Graph Partial Label Learning with Potential Cause Discovering
- URL: http://arxiv.org/abs/2403.11449v3
- Date: Thu, 22 Aug 2024 01:57:40 GMT
- Title: Graph Partial Label Learning with Potential Cause Discovering
- Authors: Hang Gao, Jiaguo Yuan, Jiangmeng Li, Peng Qiao, Fengge Wu, Changwen Zheng, Huaping Liu,
- Abstract summary: Graph Networks (GNNs) have garnered widespread attention for their potential to address the challenges posed by graph representation learning.
Due to the inherent complexity and interconnectedness of graphs, accurately annotating graph data for training GNNs is extremely challenging.

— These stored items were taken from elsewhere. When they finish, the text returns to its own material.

-- ==== Sys2Proof/Machine/ExecData.lean ====
section
/-! DEFINITION. The meanings of data movement, stored data, reduction, update and the pointing stream, one for each
constructor. What writes memory is held whole where the mirror does not accept it (R359). -/

namespace Sys2Proof.Machine

open Sys2Proof

/-- TRANSFER_ISSUE (R270). -/
def execTransferIssue (bay : Nat) (s : State) : Outcome := guarded (.transferIssue bay) (transferIssue bay) s

/-- TRANSFER_DONE (R269). -/
def execTransferDone (bay : Nat) (ticket : Nat) (errs : List ReadErr) (s : State) : Outcome :=
  guarded (.transferDone bay ticket errs) (heldWrites (transferDone bay ticket errs)) s

/-- DRY_TIME_AGING (R270). -/
def execDryTimeAging (bay : Nat) (c : CmdId) (s : State) : Outcome :=
  guarded (.dryTimeAging bay c) (dryTimeAging bay c) s

/-- MULTICAST_DROP (R276). -/
def execMulticastDrop (c : CmdId) (tile : Nat) (s : State) : Outcome :=
  guarded (.multicastDrop c tile) (multicastDrop c tile) s

/-- LENT_BIND (R265). -/
def execLentBind (bay : Nat) (s : State) : Outcome := guarded (.lentBind bay) (lentBind bay) s

/-- LENT_REVOKE (R266). -/
def execLentRevoke (tile : Nat) (errs : List ReadErr) (s : State) : Outcome :=
  guarded (.lentRevoke tile errs) (heldWrites (lentRevoke tile errs)) s

/-- SCRUB_LINE (R306). -/
def execScrubLine (bay : Nat) (o : LineObs) (s : State) : Outcome := guarded (.scrubLine bay o) (scrubLine bay o) s

/-- SRAM_SCRUB (R307). -/
def execSramScrub (w : SramWord) (o : WordObs) (s : State) : Outcome := guarded (.sramScrub w o) (sramScrub w o) s

/-- LINE_WRITE_BACK (R300). -/
def execLineWriteBack (line : Nat) (s : State) : Outcome := guarded (.lineWriteBack line) (lineWriteBack line) s

/-- SRAM_WRITE_BACK (R287). -/
def execSramWriteBack (addr : Nat) (s : State) : Outcome := guarded (.sramWriteBack addr) (sramWriteBack addr) s

/-- REDUCE_BAY_BLOCK (R170). -/
def execReduceBayBlock (c : CmdId) (bay : Nat) (hits : List BitHit) (errs : List ReadErr) (s : State) : Outcome :=
  guarded (.reduceBayBlock c bay hits errs) (heldWrites (reduceBayBlock c bay hits errs)) s

/-- REDUCE_RESULT_BLOCK (R177). -/
def execReduceResultBlock (c : CmdId) (s : State) : Outcome := guarded (.reduceResultBlock c) (heldWrites (reduceResultBlock c)) s

/-- UPDATE_AGREEMENT (R205). -/
def execUpdateAgreement (c : CmdId) (s : State) : Outcome := guarded (.updateAgreement c) (heldWrites (updateAgreement c)) s

/-- UPDATE_PASS_2 (R205). -/
def execUpdatePass2 (c : CmdId) (bay : Nat) (errs : List ReadErr) (s : State) : Outcome :=
  guarded (.updatePass2 c bay errs) (heldWrites (updatePass2 c bay errs)) s

/-- PS_SEND_LINE (R357): of a bay, with what its read meets. -/
def execPsSendLine (s : State) (x : LineSend := ⟨0, []⟩) : Outcome :=
  guarded (.psSendLine x) (psSendLine x.bay x.errs) s

/-- PS_APPLY_RECORD (R358). -/
def execPsApplyRecord (bay : Nat) (record : Bytes) (s : State) : Outcome :=
  guarded (.psApplyRecord bay record) (psApplyRecord bay record) s

/-- PS_ACK_TIMER (R358). -/
def execPsAckTimer (bay : Nat) (s : State) : Outcome := guarded (.psAckTimer bay) (psAckTimer bay) s

/-- ACKED (R359). -/
def execAcked (bay : Nat) (v : Nat) (s : State) : Outcome := guarded (.acked bay v) (acked bay v) s

/-- HEARTBEAT (R361). -/
def execHeartbeat (s : State) : Outcome := guarded .heartbeat heartbeat s

/-- PS_PEER_TIMEOUT (R361). -/
def execPsPeerTimeout (s : State) : Outcome := guarded .psPeerTimeout psPeerTimeout s

/-- HELLO (R386). -/
def execHello (fragment : Bytes) (s : State) : Outcome := guarded (.hello fragment) (hello fragment) s

/-- REPORT (R386). -/
def execReport (fragment : Bytes) (s : State) : Outcome := guarded (.report fragment) (report fragment) s

/-- ENCAP (R386). -/
def execEncap (fragment : Bytes) (s : State) : Outcome := guarded (.encap fragment) (encap fragment) s

/-- CONFIRM (R386). -/
def execConfirm (fragment : Bytes) (s : State) : Outcome := guarded (.confirm fragment) (confirm fragment) s

/-- SWEEP_DONE (R363). -/
def execSweepDone (fragment : Bytes) (s : State) : Outcome := guarded (.sweepDone fragment) (sweepDone fragment) s

/-- CLOSE (R361). -/
def execClose (fragment : Bytes) (s : State) : Outcome := guarded (.close fragment) (close fragment) s

/-- ACK (R385). -/
def execAck (fragment : Bytes) (s : State) : Outcome := guarded (.ack fragment) (ack fragment) s

/-- PS_HANDSHAKE_TIMEOUT (R362). -/
def execPsHandshakeTimeout (s : State) : Outcome := guarded .psHandshakeTimeout psHandshakeTimeout s

end Sys2Proof.Machine
end

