-- ==== Sys2Proof/Machine/ExecModule.lean ====
section
/-! DEFINITION. The meanings of the host link, power, start-up, trace and the arbitration slot, one for each constructor. -/

namespace Sys2Proof.Machine

open Sys2Proof

/-- LINK_UP (R343). -/
def execLinkUp (mode : Nat) (width : Nat) (speed : Nat) (s : State) : Outcome :=
  guarded (.linkUp mode width speed) (linkUp mode width speed) s

/-- LINK_DOWN (R347). -/
def execLinkDown (s : State) : Outcome := guarded .linkDown linkDown s

/-- PERST_ASSERT (R339). -/
def execPerstAssert (s : State) : Outcome := guarded .perstAssert perstAssert s

/-- PERST_RELEASE (R350). -/
def execPerstRelease (s : State) : Outcome := guarded .perstRelease perstRelease s

/-- VF_FLR (R339). -/
def execVfFlr (vf : Nat) (s : State) : Outcome := guarded (.vfFlr vf) (vfFlr vf) s

/-- PF0_FLR (R339). -/
def execPf0Flr (s : State) : Outcome := guarded .pf0Flr pf0Flr s

/-- HOST_READ_TIMEOUT (R345). -/
def execHostReadTimeout (c : CmdId) (s : State) : Outcome := guarded (.hostReadTimeout c) (hostReadTimeout c) s

/-- HDM_READ (R348). -/
def execHdmRead (addr : Nat) (len : Nat) (errs : List ReadErr) (s : State) : Outcome :=
  guarded (.hdmRead addr len errs) (hdmRead addr len errs) s

/-- HDM_WRITE (R348). -/
def execHdmWrite (addr : Nat) (data : Bytes) (poison : Bool) (errs : List ReadErr) (s : State) : Outcome :=
  guarded (.hdmWrite addr data poison errs) (heldWrites (hdmWrite addr data poison errs)) s

/-- INPUT_APPLIED (R425). -/
def execInputApplied (s : State) : Outcome := guardedRaw .inputApplied inputApplied s

/-- INPUT_REMOVED (R393). -/
def execInputRemoved (s : State) : Outcome := guardedRaw .inputRemoved inputRemoved s

/-- PLINTH_SAMPLE (R401). -/
def execPlinthSample (smp : Sample) (s : State) : Outcome := guarded (.plinthSample smp) (plinthSample smp) s

/-- MOD_EN_HIGH (R410). -/
def execModEnHigh (s : State) : Outcome := guarded .modEnHigh modEnHigh s

/-- EFUSE_TRIP (R472). -/
def execEfuseTrip (s : State) : Outcome := guarded .efuseTrip efuseTrip s

/-- DROOP_DETECT (R413). -/
def execDroopDetect (bay : Nat) (s : State) : Outcome := guarded (.droopDetect bay) (droopDetect bay) s

/-- DROOP_RELEASE (R413). -/
def execDroopRelease (bay : Nat) (s : State) : Outcome := guarded (.droopRelease bay) (droopRelease bay) s

/-- GOVERNOR_INTERVAL (R415). -/
def execGovernorInterval (activity : List (Nat × Nat)) (s : State) : Outcome :=
  guarded (.governorInterval activity) (governorInterval activity) s

/-- PLL_UNLOCK (R395). -/
def execPllUnlock (pll : Nat) (s : State) : Outcome := guarded (.pllUnlock pll) (pllUnlock pll) s

/-- PLL_RELOCK (R395). -/
def execPllRelock (pll : Nat) (s : State) : Outcome := guarded (.pllRelock pll) (pllRelock pll) s

/-- PLL_LOCK_TIMEOUT (R395). -/
def execPllLockTimeout (pll : Nat) (s : State) : Outcome := guarded (.pllLockTimeout pll) (pllLockTimeout pll) s

/-- BAY_WATCHDOG_RESTART (R25). -/
def execBayWatchdogRestart (bay : Nat) (s : State) : Outcome :=
  guarded (.bayWatchdogRestart bay) (bayWatchdogRestart bay) s

/-- BAY_WATCHDOG_EXPIRY (R25). -/
def execBayWatchdogExpiry (bay : Nat) (s : State) : Outcome :=
  guarded (.bayWatchdogExpiry bay) (bayWatchdogExpiry bay) s

/-- BAY_STORE_UNCORRECTABLE (R25). -/
def execBayStoreUncorrectable (bay : SequencerRead) (s : State) : Outcome :=
  guarded (.bayStoreUncorrectable bay) (bayStoreUncorrectable bay.unit bay.obs) s

/-- B_SLEEP (R407). -/
def execBSleep (bay : Nat) (s : State) : Outcome := guarded (.bSleep bay) (bSleep bay) s

/-- B_OFF (R407). -/
def execBOff (bay : Nat) (s : State) : Outcome := guarded (.bOff bay) (bOff bay) s

/-- BAY_WAKE_START (R409). -/
def execBayWakeStart (bay : Nat) (s : State) : Outcome := guarded (.bayWakeStart bay) (bayWakeStart bay) s

/-- BAY_WAKE_DONE (R406). -/
def execBayWakeDone (bay : Nat) (s : State) : Outcome := guarded (.bayWakeDone bay) (bayWakeDone bay) s

/-- STANDBY_DRAIN_TIMEOUT (R411). -/
def execStandbyDrainTimeout (s : State) : Outcome := guarded .standbyDrainTimeout standbyDrainTimeout s

/-- STANDBY_ENTRY (R411). -/
def execStandbyEntry (s : State) : Outcome := guarded .standbyEntry standbyEntry s

/-- STANDBY_WAKE_DONE (R412). -/
def execStandbyWakeDone (ok : Bool) (s : State) : Outcome := guarded (.standbyWakeDone ok) (standbyWakeDone ok) s

/-- S0_PLINTH (R426). -/
def execS0Plinth (e : StageEnd) (slotId : Nat) (s : State) : Outcome :=
  guarded (.s0Plinth e slotId) (s0Plinth e slotId) s

/-- S1_RAILS (R426). -/
def execS1Rails (e : StageEnd) (s : State) : Outcome := guarded (.s1Rails e) (s1Rails e) s

/-- S2_FUSES (R426). -/
def execS2Fuses (e : StageEnd) (f : Fuses) (s : State) : Outcome := guarded (.s2Fuses e f) (s2Fuses e f) s

/-- S3_SRAM (R426). -/
def execS3Sram (e : StageEnd) (bad : BadParts) (s : State) : Outcome := guarded (.s3Sram e bad) (s3Sram e bad) s

/-- S4_TILES (R426). -/
def execS4Tiles (e : StageEnd) (bad : BadParts) (s : State) : Outcome := guarded (.s4Tiles e bad) (s4Tiles e bad) s

/-- S5_ARMATURE (R432). -/
def execS5Armature (e : StageEnd) (errors : List (LinkKind × Nat)) (s : State) : Outcome :=
  guarded (.s5Armature e errors) (s5Armature e errors) s

/-- S6_MEMORY (R434). -/
def execS6Memory (e : StageEnd) (errors : List (Nat × Nat)) (s : State) : Outcome :=
  guarded (.s6Memory e errors) (s6Memory e errors) s

/-- S7_HOST (R426). -/
def execS7Host (e : StageEnd) (s : State) : Outcome := guarded (.s7Host e) (s7Host e) s

/-- S9_READY (R426). -/
def execS9Ready (e : StageEnd) (s : State) : Outcome := guarded (.s9Ready e) (s9Ready e) s

/-- TILE_WATCHDOG_RESTART (R438). -/
def execTileWatchdogRestart (tile : Nat) (s : State) : Outcome :=
  guarded (.tileWatchdogRestart tile) (tileWatchdogRestart tile) s

/-- TILE_WATCHDOG_EXPIRY (R438). -/
def execTileWatchdogExpiry (tile : Nat) (s : State) : Outcome :=
  guarded (.tileWatchdogExpiry tile) (tileWatchdogExpiry tile) s

/-- TILE_SEQUENCER_STORE_FAULT (R438). -/
def execTileSequencerStoreFault (tile : SequencerRead) (s : State) : Outcome :=
  guarded (.tileSequencerStoreFault tile) (tileSequencerStoreFault tile.unit tile.obs) s

/-- TRNG_FAIL (R375). -/
def execTrngFail (s : State) : Outcome := guarded .trngFail trngFail s

/-- TRACE_QUEUE_DRAIN (R454). -/
def execTraceQueueDrain (bay : Nat) (s : State) : Outcome := guarded (.traceQueueDrain bay) (traceQueueDrain bay) s

/-- TRACE_FRAME_SEND (R461). -/
def execTraceFrameSend (s : State) : Outcome := guarded .traceFrameSend traceFrameSend s

/-- TRACE_ALIGN (R459). -/
def execTraceAlign (s : State) : Outcome := guarded .traceAlign traceAlign s

/-- TRACE_CAPTURE_END (R457). -/
def execTraceCaptureEnd (s : State) : Outcome := guarded .traceCaptureEnd traceCaptureEnd s

/-- TRACE_TRAINING_END (R462). -/
def execTraceTrainingEnd (s : State) : Outcome := guarded .traceTrainingEnd traceTrainingEnd s

/-- ARBITRATION_SLOT_END (R320). -/
def execArbitrationSlotEnd (s : State) : Outcome := guarded .arbitrationSlotEnd arbitrationSlotEnd s

/-- PLCA_BEACON (R330). -/
def execPlcaBeacon (link : Nat) (s : State) : Outcome := guarded (.plcaBeacon link) (plcaBeacon link) s

/-- ICMPV6_ECHO (R330). -/
def execIcmpv6Echo (f : Frame) (s : State) : Outcome := guarded (.icmpv6Echo f) (icmpv6Echo f) s

/-- NEIGHBOUR_DISCOVERY (R330). -/
def execNeighbourDiscovery (msg : NdMessage) (s : State) : Outcome :=
  guarded (.neighbourDiscovery msg) (neighbourDiscovery msg) s

/-- PEER_HEARTBEAT (R361). -/
def execPeerHeartbeat (t : Nat) (s : State) : Outcome := guarded (.peerHeartbeat t) (peerHeartbeat t) s

/-- PACKAGE_BLANK_REWRITE (R296). -/
def execPackageBlankRewrite (bay : Nat) (s : State) : Outcome :=
  guarded (.packageBlankRewrite bay) (packageBlankRewrite bay) s

end Sys2Proof.Machine
end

- Score: 24.659793052786814
- License: http://creativecommons.org/licenses/by/4.0/
- Abstract: Graph Neural Networks (GNNs) have garnered widespread attention for their potential to address the challenges posed by graph representation learning, which face complex graph-structured data across various domains. However, due to the inherent complexity and interconnectedness of graphs, accurately annotating graph data for training GNNs is extremely challenging. To address this issue, we have introduced Partial Label Learning (PLL) into graph representation learning. PLL is a critical weakly supervised learning problem where each training instance is associated with a set of candidate labels, including the ground-truth label and the additional interfering labels. PLL allows annotators to make errors, which reduces the difficulty of data labeling. Subsequently, we propose a novel graph representation learning method that enables GNN models to effectively learn discriminative information within the context of PLL. Our approach utilizes potential cause extraction to obtain graph data that holds causal relationships with the labels. By conducting auxiliary training based on the extracted graph data, our model can effectively eliminate the interfering information in the PLL scenario. We support the rationale behind our method with a series of theoretical analyses. Moreover, we conduct extensive evaluations and ablation studies on multiple datasets, demonstrating the superiority of our proposed method.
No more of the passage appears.